What is being asked: Give again, unaltered, the lines of the listing below that run from the line having "ring's number. -/" through the line having "if hwFault ||".

##########

-- ==== Sys2Proof/Machine/AcqCmd.lean ====
section
/-! DEFINITION. The ACQ class (10 R334, R336, R343, R349, Table 10-16). -/

namespace Sys2Proof.Machine

/-- An ACQ opcode: it needs AQ (order 1 of the handshake). -/
def acqSpec (opcode plen : Nat) (ok mode : Bool) : CmdSpec := { specM opcode plen ok mode with blk := 1 }

/-! ### Channels and rings -/

/-- Values of a channel (Table 10-16). -/
def chanOk (p : ChanP) : Bool :=
  p.ch < 16 && p.gid < 64 && p.srcEn < 32 && flag p.retrig && p.first < 16384 && within 1 16384 p.count && p.chMask < 2 ^ 46 &&
  p.pre < 2 ^ 32 && p.post < 2 ^ 32 && within 1 1000 p.markRate

/-- A channel is set up, disabled. -/
def placeChan (p : ChanP) (byCommand : Bool) (s : State) : State :=
  setChan p.ch { p := p, en := false, markNo := 0, nextNo := 0, nextK := 0, tokens := p.markRate, tokensAt := s.tm.frc,
                 windows := [], byCommand := byCommand } s

/-- The channel an outstanding ACQ command defines, or whose ring it defines. -/
def acqPending : Instr → Option Nat
  | .acqChannelDefine _ p => some p.ch
  | .acqRingDefine _ p => some p.ch
  | _ => none

/-- A definition on a channel is under way. -/
def acqBusy (s : State) (c : Nat) : Bool := !(opsWith s (fun x => acqPending x == some c)).isEmpty

/-- A channel may be defined as it stands. -/
def chanFree (p : ChanP) (s : State) : Bool := (getChan s p.ch).isNone && groupLive s p.gid

/-- ACQ.CHANNEL_DEFINE. -/
def procAcqChannelDefine (h : Hdr) (p : ChanP) (s : State) : Proc :=
  ⟨h, { acqSpec 0x2800 28 (chanOk p) (serving s) with cfgBusy := true },
   later (fun s => firstBad [(!chanFree p s, 0x11), (acqBusy s p.ch, 0x22)])⟩

def execAcqChannelDefine (h : Hdr) (p : ChanP) (s : State) : Host.Outcome State Fault Refusal :=
  .next (runProc (.acqChannelDefine h p) (procAcqChannelDefine h p s) s)

/-- The final completion of ACQ.CHANNEL_DEFINE. -/
def finishChan (o : OpEntry) (p : ChanP) (hwFault : Bool) (s : State) : State :=
  finishAdmit o (!hwFault && chanFree p s) (placeChan p true) s

/-- Values of a ring (Table 10-16, 10 R333, R334): its buffer is 4 KiB aligned. -/
def ringOk (p : AqRingP) : Bool :=
  p.ch < 16 && p.ring < 4 && p.kind ≤ 2 && within 4 24 p.log2Slots && (if p.kind == 0 then p.n == 0 else within 2 65535 p.n) &&
  (p.vector == 0 || within 49 63 p.vector) && p.statusEvery < 256 && bufferOk p.base && p.base % 4096 == 0 && bufferOk p.statusAddr

/-- The ring's number. -/
def ringNo (p : AqRingP) : Nat := 4 * p.ch + p.ring

/-- A ring may be defined, or given its addresses, as it stands (10 R334, R343). -/
def ringFits (p : AqRingP) (s : State) : Bool :=
  match getChan s p.ch with
  | none => false
  | some c =>
    !c.en && slotBytes p.kind c.p * 2 ^ p.log2Slots ≤ 2 ^ 36 &&
    (p.vector == 0 || (p.vector != s.ev.faultVec && p.vector != s.ev.flushVec)) &&
    (getAqRing s (ringNo p)).all (fun r => !r.addressed && r.p.kind == p.kind && r.p.n == p.n && r.p.log2Slots == p.log2Slots)

/-- A ring is set up. -/
def placeRing (p : AqRingP) (addressed byCommand : Bool) (s : State) : State :=
  let rate := ((getChan s p.ch).bind (fun c => getGroup s c.p.gid)).map (·.p.rate)
  setAqRing (ringNo p) { p := p, addressed := addressed, seq := 0, dropped := 0, dropOpen := false, blk := none,
                         budget := (4 * rate.getD 0 : Nat), budgetAt := s.tm.frc, staged := [], byCommand := byCommand } s

/-- ACQ.RING_DEFINE. -/
def procAcqRingDefine (h : Hdr) (p : AqRingP) (s : State) : Proc :=
  ⟨h, { acqSpec 0x2801 28 (ringOk p) (serving s) with cfgBusy := true },
   later (fun s => firstBad [(!ringFits p s, 0x11), (acqBusy s p.ch, 0x22)])⟩

def execAcqRingDefine (h : Hdr) (p : AqRingP) (s : State) : Host.Outcome State Fault Refusal :=
  .next (runProc (.acqRingDefine h p) (procAcqRingDefine h p s) s)

/-- The final completion of ACQ.RING_DEFINE: SLOT and the bytes of the buffer. A ring of the image stays the image's. -/
def finishRing (o : OpEntry) (p : AqRingP) (hwFault : Bool) (s : State) : State :=
  let change := placeRing p true (((getAqRing s (ringNo p)).map (·.byCommand)).getD true)
  let slot := ((getChan s p.ch).map (fun c => slotBytes p.kind c.p)).getD 0
  if hwFault || !ringFits p s then finalCompletion o 0x60 [] s
  else if !admitted (change s) then finalCompletion o 0x31 [] s
  else finalCompletion o 0 (leBytes 4 slot ++ leBytes 8 (slot * 2 ^ p.log2Slots)) (change s)

/-- The status of ACQ.ENABLE: every defined ring has its addresses (10 R343). -/
def acqEnableStatus (ch en : Nat) (s : State) : Nat :=
  firstBad [((getChan s ch).isNone, 0x11),
    (en == 1 && s.aq.rings.any (fun e => e.1 / 4 == ch && !e.2.addressed), 0x11)]

/-- ACQ.ENABLE. -/
def procAcqEnable (h : Hdr) (ch en : Nat) (s : State) : Proc :=
  ⟨h, acqSpec 0x2802 2 (ch < 16 && flag en) (serving s),
   .done (fun s => refuseIf (acqEnableStatus ch en s != 0) (acqEnableStatus ch en s) (effect (enableChan ch (en == 1))) s)⟩

def execAcqEnable (h : Hdr) (ch en : Nat) (s : State) : Host.Outcome State Fault Refusal :=
  .next (runProc (.acqEnable h ch en) (procAcqEnable h ch en s) s)

/-- A channel goes with its rings. -/
def dropChan (c : Nat) (s : State) : State :=
  { s with aq := { s.aq with chans := tdel s.aq.chans c, rings := s.aq.rings.filter (fun e => e.1 / 4 != c) } }

/-- ACQ.DELETE. -/
def procAcqDelete (h : Hdr) (ch : Nat) (s : State) : Proc :=
  ⟨h, { acqSpec 0x2803 1 (ch < 16) (serving s) with cfgBusy := true },
   .done (fun s =>
     let st := firstBad [((getChan s ch).all (·.en), 0x11), (acqBusy s ch, 0x22)]
     refuseIf (st != 0) st (effect (dropChan ch)) s)⟩

def execAcqDelete (h : Hdr) (ch : Nat) (s : State) : Host.Outcome State Fault Refusal :=
  .next (runProc (.acqDelete h ch) (procAcqDelete h ch s) s)

/-! ### Triggers, query, counters -/

/-- The masks of ACQ.TRIGGER: MARK written, merged, dropped. -/
def hostTrigger : List Nat → Int → State → (Nat × Nat × Nat) × State
  | [], _, s => ((0, 0, 0), s)
  | c :: l, t, s =>
    let (r, s) := triggerChan c t 4 0 s
    let ((w, m, d), s) := hostTrigger l t s
    let b := 2 ^ c
    ((w + (if r == .written then b else 0), m + (if r == .merged then b else 0), d + (if r == .dropped then b else 0)), s)

/-- ACQ.TRIGGER: a time of zero stands for the device time at dispatch (10 R336). -/
def acqTriggerBody (mask : Nat) (t : DT80) (s : State) : Reply :=
  let at' := if t.sec == 0 && t.ns == 0 then now s else DT80.toNs t * 2 ^ 16
  let ((w, m, d), s) := hostTrigger (bitList 16 mask) at' s
  ⟨0, leBytes 2 w ++ leBytes 2 m ++ leBytes 2 d, s⟩

/-- ACQ.TRIGGER. -/
def procAcqTrigger (h : Hdr) (mask : Nat) (t : DT80) (s : State) : Proc :=
  ⟨h, acqSpec 0x2808 16 (mask < 2 ^ 16 && timeOk t) (serving s), .done (acqTriggerBody mask t)⟩

def execAcqTrigger (h : Hdr) (mask : Nat) (t : DT80) (s : State) : Host.Outcome State Fault Refusal :=
  .next (runProc (.acqTrigger h mask t) (procAcqTrigger h mask t s) s)

/-- What ACQ.QUERY answers: next SEQ of the rings, 0 for one that is not defined. -/
def acqAnswer (ch : Nat) (s : State) : List Nat :=
  (List.range 4).flatMap (fun j => leBytes 4 (((getAqRing s (4 * ch + j)).map (·.seq)).getD 0))

/-- ACQ.QUERY. -/
def procAcqQuery (h : Hdr) (ch : Nat) (s : State) : Proc :=
  ⟨h, acqSpec 0x2809 1 (ch < 16) (inOpen s), .done (answer (acqAnswer ch))⟩

def execAcqQuery (h : Hdr) (ch : Nat) (s : State) : Host.Outcome State Fault Refusal :=
  .next (runProc (.acqQuery h ch) (procAcqQuery h ch s) s)

/-- AQ takes its notice queue. -/
def setAq (nq : Nat) (s : State) : State := { s with aq := { s.aq with nq := nq } }

/-- ACQ.GCONFIG. -/
def procAcqGconfig (h : Hdr) (nq : Nat) (s : State) : Proc :=
  ⟨h, acqSpec 0x2810 1 (nq < 32) (inCommission s), .done (effect (setAq nq))⟩

def execAcqGconfig (h : Hdr) (nq : Nat) (s : State) : Host.Outcome State Fault Refusal :=
  .next (runProc (.acqGconfig h nq) (procAcqGconfig h nq s) s)

/-- The ring counters of the channels in a mask, or with mask 0 those of AQ and the low-water mark. -/
def clearAcq (mask : Nat) (s : State) : State :=
  if mask == 0 then
    let s := clearCounters 0x10C000 0x400 s
    { s with aq := { s.aq with lowKib := freeKib s } }
  else (bitList 16 mask).foldl (fun s c => clearCounters (0x10C400 + 0x80 * c) 0x80 s) s

/-- ACQ.CLEAR_COUNTERS. -/
def procAcqClearCounters (h : Hdr) (mask : Nat) (s : State) : Proc :=
  ⟨h, acqSpec 0x2820 2 (mask < 2 ^ 16) (serving s), .done (effect (clearAcq mask))⟩

def execAcqClearCounters (h : Hdr) (mask : Nat) (s : State) : Host.Outcome State Fault Refusal :=
  .next (runProc (.acqClearCounters h mask) (procAcqClearCounters h mask s) s)

end Sys2Proof.Machine
end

##########

Written answer:
/-- The ring's number. -/
def ringNo (p : AqRingP) : Nat := 4 * p.ch + p.ring

/-- A ring may be defined, or given its addresses, as it stands (10 R334, R343). -/
def ringFits (p : AqRingP) (s : State) : Bool :=
  match getChan s p.ch with
  | none => false
  | some c =>
    !c.en && slotBytes p.kind c.p * 2 ^ p.log2Slots ≤ 2 ^ 36 &&
    (p.vector == 0 || (p.vector != s.ev.faultVec && p.vector != s.ev.flushVec)) &&
    (getAqRing s (ringNo p)).all (fun r => !r.addressed && r.p.kind == p.kind && r.p.n == p.n && r.p.log2Slots == p.log2Slots)

/-- A ring is set up. -/
def placeRing (p : AqRingP) (addressed byCommand : Bool) (s : State) : State :=
  let rate := ((getChan s p.ch).bind (fun c => getGroup s c.p.gid)).map (·.p.rate)
  setAqRing (ringNo p) { p := p, addressed := addressed, seq := 0, dropped := 0, dropOpen := false, blk := none,
                         budget := (4 * rate.getD 0 : Nat), budgetAt := s.tm.frc, staged := [], byCommand := byCommand } s

/-- ACQ.RING_DEFINE. -/
def procAcqRingDefine (h : Hdr) (p : AqRingP) (s : State) : Proc :=
  ⟨h, { acqSpec 0x2801 28 (ringOk p) (serving s) with cfgBusy := true },
   later (fun s => firstBad [(!ringFits p s, 0x11), (acqBusy s p.ch, 0x22)])⟩

def execAcqRingDefine (h : Hdr) (p : AqRingP) (s : State) : Host.Outcome State Fault Refusal :=
  .next (runProc (.acqRingDefine h p) (procAcqRingDefine h p s) s)

/-- The final completion of ACQ.RING_DEFINE: SLOT and the bytes of the buffer. A ring of the image stays the image's. -/
def finishRing (o : OpEntry) (p : AqRingP) (hwFault : Bool) (s : State) : State :=
  let change := placeRing p true (((getAqRing s (ringNo p)).map (·.byCommand)).getD true)
  let slot := ((getChan s p.ch).map (fun c => slotBytes p.kind c.p)).getD 0
  if hwFault || !ringFits p s then finalCompletion o 0x60 [] s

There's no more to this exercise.